Church in Massachusetts, U.S.

The Unitarian Church of Barnstable is a historic church located on Old King's Highway Historic District in Barnstable, Massachusetts. The congregation was established in 1639, and the current building dates to 1907. A short walk from the church is Barnstable village and Barnstable Harbor. The senior minister, Rev. Dr. Kristen L. Harper, was the second woman of African descent to become a Unitarian Universalist minister. There is a pipe organ located in the sanctuary balcony and a church choir that sings during services. The congregation comes from a variety of religious and philosophical backgrounds including Catholic, Jewish, Protestant, Buddhist, agnostic, atheist, humanist, and others.
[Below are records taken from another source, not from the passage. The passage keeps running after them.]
/-- make_special: the kind goes into S and pending flags into C; P stays (R82, R87, log 8). -/
def Elem.special (x : Elem) (kind flags : Nat) : Elem := ⟨kind, flags % 32, -2048, false, x.poison, false, false, 0⟩

/-- NaN with NV pending, beside the flags already pending. -/
def Elem.invalid (x : Elem) (flags : Nat) : Elem := x.special 3 (flags ||| fNV)

/-- The flags pending in an element: in C of a special or canonical element (R82). -/
def Elem.pending (x : Elem) : Nat := if x.e = -2048 ∨ x.canon then x.c % 32 else 0

/-- msb of R85. -/
def msb (x : Nat) : Int := (Nat.log2 x : Nat)

/-- The sign and magnitude of an integer. -/
def signMag (x : Int) : Bool × Nat := (decide (x < 0), x.natAbs)

/-- A finite value as m × 2^e with a signed m. -/
def finInt (neg : Bool) (m : Nat) : Int := if neg then -(m : Int) else m

/-- floor(m × 2^e) and whether anything was dropped. -/
def floorScaled (m e : Int) : Int × Bool :=
  if 0 ≤ e then (m * 2 ^ e.toNat, false)
  else
    let d : Int := 2 ^ (-e).toNat
    (m / d, decide (m % d ≠ 0))

/-- csa_add of R85. -/
def csaAdd (wide : Bool) (s c a : Nat) : Nat × Nat :=
  (s ^^^ c ^^^ a, ((s &&& c) ||| (s &&& a) ||| (c &&& a)) * 2 % 2 ^ winW wide)

/-- reanchor of R85 against an addend m × 2^e (m = 0 for none). -/
def Elem.reanchor (wide : Bool) (x : Elem) (m e : Int) : Elem :=
  let v := signedW wide (x.s + x.c)
  let t0 := x.e
  let t1 := if v = 0 then t0 else max t0 (msb v.natAbs + x.e - winT wide)
  let t2 := if m = 0 then t1 else max t1 (msb m.natAbs + e - winT wide + winB wide)
  if 2047 < t2 then
    let ve := x.e - winB wide
    let k := min ve e
    let total := v * 2 ^ (ve - k).toNat + m * 2 ^ (e - k).toNat
    x.special (if total < 0 then 2 else 1) (fOF ||| fNX)
  else
    let r := floorScaled v (x.e - t2)
    { x with s := wrap r.1 (winW wide), c := 0, e := t2, h := 0, sticky := x.sticky || r.2 }

/-- add_to_window of R85 on a floating element and a finite addend m × 2^e; the Nat counts reanchor calls (R226). -/
def Elem.addWindow (wide : Bool) (x : Elem) (m e : Int) : Elem × Nat :=
  if x.empty && decide (m = 0) then (x, 0)
  else
    let x := if x.empty then { x with e := max (msb m.natAbs + e - winT wide + winB wide) (-2047) } else x
    let big := decide (m ≠ 0) && decide (winT wide + 1 + x.e - winB wide ≤ msb m.natAbs + e)
    let x := if big then x.reanchor wide m e else x
    let n := big.toNat
    if x.e = -2048 then (x, n)
    else
      let a := floorScaled m (e - (x.e - winB wide))
      let p := csaAdd wide x.s x.c (wrap a.1 (winW wide))
      let x := { x with s := p.1, c := p.2, sticky := x.sticky || a.2 }
      if x.h = 0xFFFF then (x.reanchor wide 0 0, n + 1) else ({ x with h := x.h + 1 }, n)

-- ---------------------------------------------------------------- tree order

/-- A node of the tree: a value and the flags pending with it (R84, R87). -/
abbrev Node := FVal × Nat

/-- A NaN with no sign or payload that matters. -/
def plainNaN : FVal := .nan false 1 1

/-- An exact product with the special rules of R87. -/
def treeProd (x y : FVal) : Node :=
  if x.isNaN || y.isNaN then (plainNaN, if x.isSNaN || y.isSNaN then fNV else 0)
  else match mulVal x y with
    | none => (plainNaN, fNV)
    | some v => (v, 0)

/-- round_to_odd to p significant bits; an exact zero is +0 (R84). -/
def roundOdd (p : Nat) : FVal → FVal
  | .fin neg m e =>
    if m = 0 then .fin false 0 0
    else if m < 2 ^ p then .fin neg m e
    else
      let sh := Nat.log2 m + 1 - p
      .fin neg (if m % 2 ^ sh = 0 then m / 2 ^ sh else m / 2 ^ sh ||| 1) (e + sh)
  | v => v

/-- An inner node (R84, R87). -/
def treeNode (p : Nat) (a b : Node) : Node :=
  let f := a.2 ||| b.2
  if a.1.isNaN || b.1.isNaN then (plainNaN, f)
  else match addVal 0 a.1 b.1 with
    | none => (plainNaN, f ||| fNV)
    | some v => (roundOdd p v, f)

/-- One level of the tree: adjacent pairs (R84). -/
def treeLevel (p : Nat) : List Node → List Node
  | a :: b :: l => treeNode p a b :: treeLevel p l
  | l => l

/-- The tree over 2^n leaves (R84). -/
def treeSum (p : Nat) : Nat → List Node → Node
  | 0, l => l.headD (.fin false 0 0, 0)
  | n + 1, l => treeSum p n (treeLevel p l)

/-- Adds a floating tree output into an element (R85, R87, R92). -/
def Elem.addFloat (wide : Bool) (x : Elem) (t : Node) : Elem × Nat :=
  if x.illFormed then (x.invalid t.2, 0)
  else if x.int then (x.invalid (x.pending ||| t.2), 0)
  else
    -- R92: -0, empty elements with pending flags and canonical elements are emptied, and a canonical value is added again
    let (x, n0) : Elem × Nat :=
      if x.e = -2048 then (if x.s = 4 ∨ (x.s = 0 ∧ x.c ≠ 0) then { Elem.zero with poison := x.poison } else x, 0)
      else if x.canon then ({ Elem.zero with poison := x.poison }).addWindow wide (signedW wide x.s) (x.e - winB wide)
      else (x, 0)
    match t.1 with
    | .fin neg m e =>
      if x.e = -2048 ∧ x.s ≠ 0 then ({ x with c := x.c ||| t.2 }, n0)
      else
        let r := x.addWindow wide (finInt neg m) e
        (r.1, n0 + r.2)
    | .inf neg =>
      let k := if neg then 2 else 1
      if x.e = -2048 ∧ x.s = 3 then ({ x with c := x.c ||| t.2 }, n0)
      else if x.e = -2048 ∧ (x.s = 1 ∨ x.s = 2) ∧ x.s ≠ k then (x.invalid (x.c ||| t.2), n0)
      else (x.special k (x.pending ||| t.2), n0)
    | .nan _ _ _ => (x.special 3 (x.pending ||| t.2), n0)

/-- Adds an exact integer sum into an element (R86, R92, R225). -/
def Elem.addInt (wide : Bool) (x : Elem) (t : Int) : Elem × Nat :=
  if x.illFormed then (x.invalid 0, 0)
  else
    let x := if x.empty then (if x.c ≠ 0 then { Elem.zero with poison := x.poison, int := true, e := 0 } else { x with int := true, e := 0 }) else x
    if ! x.int then (x.invalid x.pending, 0)
    else
      let p := csaAdd wide x.s x.c (wrap t (winW wide))
      if x.h = 0xFFFF then ({ x with s := (p.1 + p.2) % 2 ^ winW wide, c := 0, h := 0 }, 1)
      else ({ x with s := p.1, c := p.2, h := x.h + 1 }, 0)

-- ---------------------------------------------------------------- resolve and chain order

/-- The kind of value of a special element (R82). -/
def specialValue : Nat → FVal
  | 0 => .fin false 0 0 | 1 => .inf false | 2 => .inf true | 4 => .fin true 0 0 | _ => plainNaN

/-- convert_exact (R89). -/
def convertExact (fd : Fmt) (mode : Nat) (v : FVal) : Nat × Nat :=
  if fd.isFloat then roundTo fd mode v
  else if fd.isTapered then roundTapered fd 0x7F mode v
  else
    let r := toIntRange mode (-2147483648) 2147483647 v
    (wrap r.1 32, r.2)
The traditional weekly water communion portion of the Sunday service, which is open to anyone, is done with local beach stones. A children and youth ministry helps create the essential building blocks for a spiritual, loving, healthy, compassionate, and proactive community.

The church is a designated "Welcoming Congregation" which means it is fully open to the needs and concerns of lesbians, gays, bisexuals, and transgender persons. The church is also a designated "Green Sanctuary". As such the church takes an active role in environmental issues and environmental justice. Twice a year the Green Sanctuary coordinates with the children of the church to celebrate Earth Day and to honor sustainable practices. In 2018 the church became the first in the nation to have solar panels facing a historic highway (Route 6A also known as The Olde King's Highway).